Учительница заверещала. Сердце ухнуло в пятки. С печи свешивалась рука, тощая и дряблая, заляпанная пятнами лишая. Клешня с силой тянула вверх, и Насте пришлось встать на цыпочки. Скальп горел огнем. Из темноты на нее смотрели пышущие ненавистью глаза. Старуха чавкнула ввалившимся слюнявым ртом. Не голова, а череп, драпированный желтым пергаментом. Золушка.

– Нет, мама! – заорала, врываясь на кухню, Галя.

Старуха продолжала тащить к себе жертву. Лицо Насти уперлось в глину, и угольный человечек отпечатался на ее щеке.

– Мама, не смей!

Клешня с неохотой отпустила шевелюру гостьи и убралась во тьму.

– Заройте меня, – прохрипела старуха, – положите меня в домовину без дна.

– Вы как? – Галя потормошила перепуганную Настю. Та отплевывалась и тяжело дышала.
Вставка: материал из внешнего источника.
theorem State.leaveCancelled_keeps {kb : State} (s : State) (h : Keeps kb s) (x : Nat) (part : Nat) (block : Nat) (note : Note) :
    Keeps kb (State.leaveCancelled s x part block note) := by
  unfold State.leaveCancelled
  with_reducible apply State.freeSlot_keeps
  with_reducible apply State.voiceEnd_keeps
  assumption

theorem State.cancelVoice_keeps {kb : State} (s : State) (h : Keeps kb s) (x : Nat) :
    Keeps kb (State.cancelVoice s x) := by
  unfold State.cancelVoice
  extract_lets +onlyGivenNames -underBinder v
  try clear_value v
  refine Keeps.ite ?_ ?_
  · assumption
  · extract_lets +onlyGivenNames -underBinder s1
    have h_s1 : Keeps kb s1 := by
      unfold s1
      with_reducible apply State.bump_keeps
      assumption
    try clear_value s1
    refine Keeps.ite ?_ ?_
    · with_reducible apply State.updSlot_keeps
      with_reducible apply State.withdrawTasks_keeps
      assumption
    · with_reducible apply State.leaveCancelled_keeps
      with_reducible apply State.withdrawTasks_keeps
      assumption

theorem State.cancelWaiting_keeps {kb : State} (s : State) (h : Keeps kb s) (x : Nat) :
    Keeps kb (State.cancelWaiting s x) := by
  unfold State.cancelWaiting
  split
  · refine Keeps.ite ?_ ?_
    · assumption
    · with_reducible apply State.updSlot_keeps
      with_reducible apply State.bump_keeps
      assumption
  · assumption

theorem State.fadeVoice_keeps {kb : State} (s : State) (h : Keeps kb s) (x : Nat) (n : Nat) (ex : Bool) (reason : Nat) :
    Keeps kb (State.fadeVoice s x n ex reason) := by
  unfold State.fadeVoice
  extract_lets +onlyGivenNames -underBinder from_
  try clear_value from_
  with_reducible apply State.updSlot_keeps
  assumption

theorem State.partReset_keeps {kb : State} (s : State) (h : Keeps kb s) (p : Nat) (n : Nat) (t : Nat) (ex : Bool) :
    Keeps kb (State.partReset s p n t ex) := by
  unfold State.partReset
  extract_lets +onlyGivenNames -underBinder src0 s1
  have h_s1 : Keeps kb s1 := by
    unfold s1
    refine Keeps.foldl (fun t x ht => ?_) ?_
    · try simp -zeta only []
      with_reducible apply State.cancelVoice_keeps
      assumption
    · refine Keeps.upd ?_ rfl rfl
      assumption
  try clear_value s1
  extract_lets +onlyGivenNames -underBinder s2
  have h_s2 : Keeps kb s2 := by
    unfold s2
    refine Keeps.foldl (fun t x ht => ?_) ?_
    · try simp -zeta only []
      with_reducible apply State.fadeVoice_keeps
      assumption
    · assumption
  try clear_value s2
  refine Keeps.foldl (fun t x ht => ?_) ?_
  · try simp -zeta only []
    with_reducible apply State.cancelWaiting_keeps
    assumption
  · assumption

theorem State.choke_keeps {kb : State} (s : State) (h : Keeps kb s) (p : Nat) (n : Nat) (t : Nat) (ex : Bool) :
    Keeps kb (State.choke s p n t ex) := by
  unfold State.choke
  extract_lets +onlyGivenNames -underBinder g
  try clear_value g
  refine Keeps.ite ?_ ?_
  · assumption
  · refine Keeps.foldl (fun t x ht => ?_) ?_
    · try simp -zeta only []
      extract_lets +onlyGivenNames -underBinder src0 u0
      have h_u0 : Keeps kb u0 := by
        unfold u0
        refine Keeps.upd ?_ rfl rfl
        assumption
      try clear_value u0
      extract_lets +onlyGivenNames -underBinder u1
      have h_u1 : Keeps kb u1 := by
        unfold u1
        refine Keeps.foldl (fun t x ht => ?_) ?_
        · try simp -zeta only []
          refine Keeps.ite ?_ ?_
          · assumption
          · with_reducible apply State.cancelVoice_keeps
            with_reducible apply State.bump_keeps
            assumption
        · assumption
      try clear_value u1
      extract_lets +onlyGivenNames -underBinder u2
      have h_u2 : Keeps kb u2 := by
        unfold u2
        refine Keeps.foldl (fun t x ht => ?_) ?_
        · try simp -zeta only []
          with_reducible apply State.fadeVoice_keeps
          with_reducible apply State.bump_keeps
          assumption
        · assumption
      try clear_value u2
      refine Keeps.foldl (fun t x ht => ?_) ?_
      · try simp -zeta only []
        with_reducible apply State.cancelWaiting_keeps
        with_reducible apply State.bump_keeps
        assumption
      · assumption
    · assumption

theorem State.refuseNote_keeps {kb : State} (s : State) (h : Keeps kb s) (p : Nat) (y2 : Nat) (reason : Nat) :
    Keeps kb (State.refuseNote s p y2 reason) := by
  unfold State.refuseNote
  with_reducible apply State.count_keeps
  with_reducible apply State.raise_keeps
  with_reducible apply State.setReg_keeps
  with_reducible apply State.bump_keeps
  assumption

theorem State.startNote_keeps {kb : State} (s : State) (h : Keeps kb s) (x : Nat) (p : Nat) (n : Nat) (t : Nat) (note : Note) (tmpl : Word) (seed : Word) :
    Keeps kb (State.startNote s x p n t note tmpl seed) := by
  unfold State.startNote
  extract_lets +onlyGivenNames -underBinder old
  try clear_value old
  extract_lets +onlyGivenNames -underBinder s1
  have h_s1 : Keeps kb s1 := by
    unfold s1
    with_reducible apply State.forgetOutput_keeps
    with_reducible apply State.clearModulation_keeps
    with_reducible apply State.prepareFrame_keeps
    assumption
  try clear_value s1
  extract_lets +onlyGivenNames -underBinder src0 v
  try clear_value v
  with_reducible apply State.allocStreams_keeps
  with_reducible apply State.setSlot_keeps
  assumption

theorem State.moveOutput_keeps {kb : State} (s : State) (h : Keeps kb s) (a : Nat) (b : Nat) :
    Keeps kb (State.moveOutput s a b) := by
  unfold State.moveOutput
  extract_lets +onlyGivenNames -underBinder s1
  have h_s1 : Keeps kb s1 := by
    unfold s1
    with_reducible apply State.forgetOutput_keeps
    assumption
  try clear_value s1
  refine Keeps.upd ?_ rfl rfl
  assumption

theorem State.steal_keeps {kb : State} (s : State) (h : Keeps kb s) (k : Nat) (p : Nat) (n : Nat) (t : Nat) (ex : Bool) (express : Bool) (note : Note) (tmpl : Word) (seed : Word) :
    Keeps kb (State.steal s k p n t ex express note tmpl seed) := by
  unfold State.steal
  extract_lets +onlyGivenNames -underBinder v
  try clear_value v
  extract_lets +onlyGivenNames -underBinder r
  try clear_value r
  extract_lets +onlyGivenNames -underBinder cls
  try clear_value cls
  extract_lets +onlyGivenNames -underBinder s0
  have h_s0 : Keeps kb s0 := by
    unfold s0
    with_reducible apply State.bump_keeps
    refine Keeps.ite ?_ ?_
    · with_reducible apply State.withdrawTasks_keeps
      assumption
    · assumption
  try clear_value s0
  split
  · extract_lets +onlyGivenNames -underBinder s1
    have h_s1 : Keeps kb s1 := by
      unfold s1
      with_reducible apply State.swapStreams_keeps
      with_reducible apply State.moveOutput_keeps
      with_reducible apply State.moveModulation_keeps
      with_reducible apply State.moveFrame_keeps
      assumption
    try clear_value s1
    extract_lets +onlyGivenNames -underBinder s2
    have h_s2 : Keeps kb s2 := by
      unfold s2
      with_reducible apply State.setSlot_keeps
      assumption
    try clear_value s2
    with_reducible apply State.count_keeps
    with_reducible apply State.raise_keeps
    with_reducible apply State.startNote_keeps
    assumption
  · extract_lets +onlyGivenNames -underBinder w
    try clear_value w
    extract_lets +onlyGivenNames -underBinder s1
    have h_s1 : Keeps kb s1 := by
      unfold s1
      with_reducible apply State.setSlot_keeps
      assumption
    try clear_value s1
    extract_lets +onlyGivenNames -underBinder src0 s2
    have h_s2 : Keeps kb s2 := by
      unfold s2
      refine Keeps.upd ?_ rfl rfl
      assumption
    try clear_value s2
    with_reducible apply State.count_keeps
    with_reducible apply State.raise_keeps
    with_reducible apply State.bump_keeps
    assumption

theorem State.noteOn_keeps {kb : State} (s : State) (h : Keeps kb s) (n : Nat) (ex : Bool) (r : Released) :
    Keeps kb (State.noteOn s n ex r) := by
  unfold State.noteOn
  extract_lets +onlyGivenNames -underBinder p why
  refine Keeps.ite (State.refuseNote_keeps _ h _ _ _) ?_
  extract_lets +onlyGivenNames -underBinder note tmpl seed t place
  have hp : ∀ x u, place = some (x, u) → Keeps kb u := by
    intro x u e
    unfold place at e
    split at e <;> simp only [Option.some.injEq, Prod.mk.injEq, reduceCtorEq] at e <;> obtain ⟨-, rfl⟩ := e
    · exact State.startNote_keeps _ (Keeps.upd h rfl rfl) _ _ _ _ _ _ _
    · exact State.steal_keeps _ h _ _ _ _ _ _ _ _ _
  clear_value place
  split
  · exact State.refuseNote_keeps _ h _ _ _
  · extract_lets +onlyGivenNames -underBinder s2
    have h2 : Keeps kb s2 := State.choke_keeps _ (State.count_keeps _ (State.bump_keeps _ (hp _ _ rfl) _) _ _) _ _ _ _
    clear_value s2
    exact Keeps.ite (Keeps.ite (State.cancelWaiting_keeps _ h2 _) (State.cancelVoice_keeps _ h2 _)) h2

theorem State.moveEvent_keeps {kb : State} (s : State) (h : Keeps kb s) (n : Nat) (r : Released) (split : Bool) (begun : Bool) :
    Keeps kb (State.moveEvent s n r split begun) := by
  unfold State.moveEvent
  extract_lets +onlyGivenNames -underBinder t
  try clear_value t
  extract_lets +onlyGivenNames -underBinder up
  try clear_value up
  extract_lets +onlyGivenNames -underBinder s1
  have h_s1 : Keeps kb s1 := by
    unfold s1
    with_reducible apply State.bump_keeps
    assumption
  try clear_value s1
  refine Keeps.upd ?_ rfl rfl
  assumption

theorem State.releaseVoice_keeps {kb : State} (s : State) (h : Keeps kb s) (x : Nat) (n : Nat) (t : Nat) (velocity : Nat) (attr : Word) :
    Keeps kb (State.releaseVoice s x n t velocity attr) := by
  unfold State.releaseVoice
  extract_lets +onlyGivenNames -underBinder note
  try clear_value note
  extract_lets +onlyGivenNames -underBinder w
  try clear_value w
  extract_lets +onlyGivenNames -underBinder s1
  have h_s1 : Keeps kb s1 := by
    unfold s1
    with_reducible apply State.writeVoice_keeps
    assumption
  try clear_value s1
  refine Keeps.ite ?_ ?_
  · with_reducible apply State.updSlot_keeps
    assumption
  · with_reducible apply State.releaseStreams_keeps
    with_reducible apply State.updSlot_keeps
    assumption

theorem State.holdOff_keeps {kb : State} (s : State) (h : Keeps kb s) (x : Nat) (velocity : Nat) (attr : Word) :
    Keeps kb (State.holdOff s x velocity attr) := by
  unfold State.holdOff
  with_reducible apply State.updSlot_keeps
  assumption

theorem State.noteOff_keeps {kb : State} (s : State) (h : Keeps kb s) (n : Nat) (ex : Bool) (r : Released) (xs : List Nat) (velocity : Nat) (attr : Word) :
    Keeps kb (State.noteOff s n ex r xs velocity attr) := by
  unfold State.noteOff
  extract_lets +onlyGivenNames -underBinder t
  try clear_value t
  extract_lets +onlyGivenNames -underBinder cancelled
  try clear_value cancelled
  extract_lets +onlyGivenNames -underBinder s1
  have h_s1 : Keeps kb s1 := by
    unfold s1
    refine Keeps.foldl (fun t x ht => ?_) ?_
    · try simp -zeta only []
      with_reducible apply State.cancelVoice_keeps
      assumption
    · assumption
  try clear_value s1
  extract_lets +onlyGivenNames -underBinder rest
  try clear_value rest
  refine Keeps.ite ?_ ?_
  · with_reducible apply State.moveEvent_keeps
    assumption
  · extract_lets +onlyGivenNames -underBinder held
    try clear_value held
    extract_lets +onlyGivenNames -underBinder free
    try clear_value free
    refine Keeps.ite ?_ ?_
    · extract_lets +onlyGivenNames -underBinder s2
      have h_s2 : Keeps kb s2 := by
        unfold s2
        refine Keeps.foldl (fun t x ht => ?_) ?_
        · try simp -zeta only []
          with_reducible apply State.holdOff_keeps
          assumption
        · assumption
      try clear_value s2
      refine Keeps.foldl (fun t x ht => ?_) ?_
      · try simp -zeta only []
        with_reducible apply State.releaseVoice_keeps
        assumption
      · assumption
    · with_reducible apply State.moveEvent_keeps
      assumption

theorem State.sustainLift_keeps {kb : State} (s : State) (h : Keeps kb s) (p : Nat) (n : Nat) (t : Nat) :
    Keeps kb (State.sustainLift s p n t) := by
  unfold State.sustainLift
  refine Keeps.ite ?_ ?_
  · assumption
  · refine Keeps.foldl (fun t x ht => ?_) ?_
    · try simp -zeta only []
      with_reducible apply State.releaseVoice_keeps
      assumption
    · assumption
– Нормально, – наконец вымолвила учительница. Привела в относительный порядок платье и прическу. Даже сумела улыбнуться.

Галя зашторила печь, спрятала безумную старуху и рисунок.

– Мама не в себе, – сказала она извиняющимся тоном.

– Моя тоже, – вздохнула Настя.

Галя выключила кипящий чайник.

– Митя на улице. Он проводит вас до моста. Вам пора. Передайте тем, кто вас послал…

– Никто меня не посылал, – обронила Настя устало.